Matsuda wurde durch den Kurzfilm Hyper-Reality international bekannt. In dem vor rund zehn Jahren veröffentlichten Film zeichnet er ein eher dystopisches Bild einer Zukunft, in der alle Menschen AR-Brillen tragen. Im Gespräch mit MIT Technology Review spricht Matsuda aber nicht nur darüber, ob diese Dystopie mit Apples neuem Vision-Pro-Headset Wirklichkeit werden könnte. Er erzählt auch von seinem neuesten Kurzfilm "Agents", den er kürzlich veröffentlichte.
Zuletzt 2018 hatte Matsuda "Merger" präsentiert. "Ein Film über eine KI, die man sich in ihrer Komplexität und ihrem Ausmaß kaum vorstellen kann", sagt Matsuda. "Merger beruht im Grunde auf der Idee einer KI als allmächtigem Gott. Eine Idee, die ich sehr westlich finde. Ich wollte also einen Kontrast, eine Alternative dazu finden, indem ich über Animismus oder japanischen Shinto als eine Art andere Seite der Medaille nachdachte." In "Agents" zeigt er ebenfalls eine AR-Zukunft, die von KI-Agenten bevölkert ist, die mit ihren Usern kommunizieren und Aufgaben für sie erledigen.
"Autonome, kleine Programme, die nicht allmächtig sind und nicht allwissend.

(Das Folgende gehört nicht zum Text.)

/-- Recording (R393, R396 to R398, R404, R406). An access that the setting keeps joins the open block of an armed
recorder; one that triggers starts the count toward STOP; while it counts, each entry counts down, and the last seals
the block and stops; other sources trigger when they reach the unit and the setting names them, several at one edge
as one trigger; a stopped clock sets marks to be written, which follow when it goes on; an object is enabled with an
unknown value only at an aligned address, takes the value of a whole write, and with it HELD and its owner, and a read
while it is held makes its unit a waiter. This is the completion of BMON_ACCESS, SWTRIG, TRACE_TRIGGER_EVENT,
BMON_CLOCK_STOP, BMON_CLOCK_RESUME and WATCH_ENABLE. -/
def Obligations.AccessesAreRecordedAndTrigger : Prop :=
  (∀ (s : State) (a : Access) (u : Nat), Monitors s →
    a.also = 0 → s.live.trace.fogHi = s.live.fogOut s.build → s.live.presents a.unit.toNat = some u →
    fld (wordAt s.live.trace.arm 0) 52 1 = 0 → s.live.trace.opn.length < 41 →
    (s.live.trace.st = .off ∨ (s.live.trace.st = .stopped ∧ trHits s.live.trace.arm a = false) →
      Gives (.bmonAccess a) s (s.live.watchAll s.build a)) ∧
    (s.live.trace.st = .armed → trHits s.live.trace.arm a = false → trKeeps s.live.trace.arm a u = false →
      Gives (.bmonAccess a) s (s.live.watchAll s.build a)) ∧
    (s.live.trace.st = .armed → trHits s.live.trace.arm a = false → trKeeps s.live.trace.arm a u = true →
      Gives (.bmonAccess a) s (({ s.live with trace := { s.live.trace with
        opn := s.live.trace.opn ++ [s.live.trEnt a (some u) false false] } } : Live).watchAll s.build a)) ∧
    (s.live.trace.st = .armed → trHits s.live.trace.arm a = true → fld (wordAt s.live.trace.arm 0) 0 32 ≠ 0 →
      Gives (.bmonAccess a) s (({ s.live with trace := { s.live.trace with
        st := .counting, tft := s.live.ft, opn := s.live.trace.opn ++ [s.live.trEnt a (some u) true false],
        openTrig := true } } : Live).watchAll s.build a)) ∧
    (s.live.trace.st = .counting → trHits s.live.trace.arm a = false → trKeeps s.live.trace.arm a u = true →
      fld (wordAt s.live.trace.arm 0) 0 32 ≠ 0xFFFFFFFF →
      (1 < s.live.trace.cnt → Gives (.bmonAccess a) s (({ s.live with trace := { s.live.trace with
        cnt := s.live.trace.cnt - 1,
        opn := s.live.trace.opn ++ [s.live.trEnt a (some u) false false] } } : Live).watchAll s.build a)) ∧
      (s.live.trace.cnt = 1 → s.live.trace.slots.length < 512 →
        Gives (.bmonAccess a) s (({ s.live with trace := { s.live.trace with
          st := .stopped, cnt := 0, opn := [], openTrig := false,
          slots := s.live.trace.slots ++ [.block (s.live.trace.opn ++ [s.live.trEnt a (some u) false false])
            s.live.trace.openTrig true s.live.trace.armId s.live.trace.tft none] } } : Live).watchAll s.build a)))) ∧
  (∀ (s : State) (a : Access) (u : Nat), Monitors s → s.live.presents a.unit.toNat = some u →
    s.live.trace.st = .stopped → s.live.trace.fogHi = s.live.fogOut s.build →
    trHits s.live.trace.arm a = true ∨
      (∃ i ∈ s.live.trace.pend, a.also.toNat.testBit i = true ∧ trMask s.live.trace.arm i = true) →
    Gives (.bmonAccess a) s ((({ s.live with trace := { s.live.trace with
      pend := s.live.trace.pend.filter fun i => !a.also.toNat.testBit i } } : Live).bump s.build
        F.TRC_STAT_TRIG_IGN).watchAll s.build a)) ∧
  (∀ (w : Watch) (a : Access) (p : Nat) (me : DWord), w.en = true → a.addr = w.addr → a.size = 3 →
    (a.wr = true → w.see a p me = { w with
      val := a.data, uncert := false, held := decide (a.data &&& w.mask ≠ w.free &&& w.mask),
      owner := if a.data &&& w.mask ≠ w.free &&& w.mask then some p else none,
      waiters := w.waiters &&& ~~~me }) ∧
    (a.wr = false → w.see a p me = { w with
      waiters := if w.held then w.waiters ||| me else w.waiters &&& ~~~me })) ∧
  (∀ s : State, Served s → Monitors s →
    (4 ∉ s.live.trace.pend → Gives .swtrig s { written s with trace := { s.live.trace with
      pend := s.live.trace.pend ++ [4] } }) ∧
    (4 ∈ s.live.trace.pend → Gives .swtrig s (written s))) ∧
  (∀ (s : State) (srcs : BitVec 8) (t : Trace), Monitors s → s.live.trace.fogHi = s.live.fogOut s.build →
    t = { s.live.trace with pend := s.live.trace.pend.filter fun i => !srcs.toNat.testBit i } →
    ((∀ i ∈ s.live.trace.pend, srcs.toNat.testBit i = true → trMask s.live.trace.arm i = false) →
      Gives (.traceTriggerEvent srcs) s { s.live with trace := t }) ∧
    ((∃ i ∈ s.live.trace.pend, srcs.toNat.testBit i = true ∧ trMask s.live.trace.arm i = true) →
      (s.live.trace.st = .armed → fld (wordAt s.live.trace.arm 0) 0 32 ≠ 0 →
        Gives (.traceTriggerEvent srcs) s { s.live with
          trace := { t with st := .counting, tft := s.live.ft } }) ∧
      (s.live.trace.st = .counting ∨ s.live.trace.st = .stopped →
        Gives (.traceTriggerEvent srcs) s
          (({ s.live with trace := t } : Live).bump s.build F.TRC_STAT_TRIG_IGN)))) ∧
  (∀ s : State, Monitors s →
    Gives .bmonClockStop s { s.live with trace := { s.live.trace with
      clkStop := true, markDue := s.live.trace.markDue || s.live.trace.on,
      entryDue := s.live.trace.entryDue || (s.live.trace.on && !s.live.trace.markDue), pend := [] } }) ∧
  (∀ s : State, s.live.awake = true → s.build.form = .buoy → s.live.flag s.build F.UNIT_EN_B_BMON = true →
    s.live.trace.clkStop = true → s.live.pwr.st = .run → s.live.trace.slots.length < 511 →
    s.live.boot.bmonRst = false →
    (s.live.trace.markDue = false →
      Gives .bmonClockResume s { s.live with trace := { s.live.trace with clkStop := false } }) ∧
    (s.live.trace.markDue = true → s.live.trace.entryDue = true → s.live.trace.on = true →
      s.live.trace.opn = [] → Gives .bmonClockResume s { s.live with trace := { s.live.trace with
        clkStop := false, slots := s.live.trace.slots ++ [.mark false none, .mark true none], markDue := false,
        entryDue := false } })) ∧
  (∀ s : State, s.build.form = .buoy → s.live.trace.clkStop = true → s.live.boot.bmonRst = true →
    s.live.boot.held = false → Gives .bmonClockResume s { s.live with
      trace := { s.live.trace with clkStop := false }, boot := { s.live.boot with bmonRst := false } }) ∧
  (∀ (s : State) (v : Word) (o : Nat), Served s → s.build.form = .buoy →
    s.live.flag s.build F.UNIT_EN_B_SYNC = true → o = s.live.get s.build F.SYNC_SEL_OBJ → o < 256 →
    Tab.wf s.live.trace.watches = true → v.toNat.testBit 5 = false →
    (v.toNat.testBit 0 = false → Yields (.watchEnable v) s fun l =>
      l.watch o = { s.live.watch o with en := false } ∧ l.rf = s.live.rf) ∧
    (v.toNat.testBit 0 = true → (s.live.watch o).en = false →
      ((s.live.watch o).addr.toNat % 8 ≠ 0 →
        Gives (.watchEnable v) s ((written s).put s.build F.SYNC_CFG_REJ 1 o)) ∧
      ((s.live.watch o).addr.toNat % 8 = 0 → Yields (.watchEnable v) s fun l =>
        l.watch o = { s.live.watch o with
          en := true, val := 0, owner := none, waiters := 0, uncert := true,
          held := decide ((s.live.watch o).free &&& (s.live.watch o).mask ≠ 0) } ∧
        (∀ k : Nat, k ≠ o → l.watch k = s.live.watch k) ∧ l.rf = s.live.rf)))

Sie können dumm sein, sie können verspielt sein, sie können gutartig sein, sie können hilfreich sein oder sie können bösartig sein. Ich versuche, eine Vision zu skizzieren, wie wir KI nicht als einen allmächtigen Angriff auf das Menschsein betrachten können, sondern als eine Art belebte Geisterwelt, die es uns ermöglicht, mit der Technologie auf eine Weise zu kommunizieren, die sich sehr, sehr natürlich anfühlt", sagt er.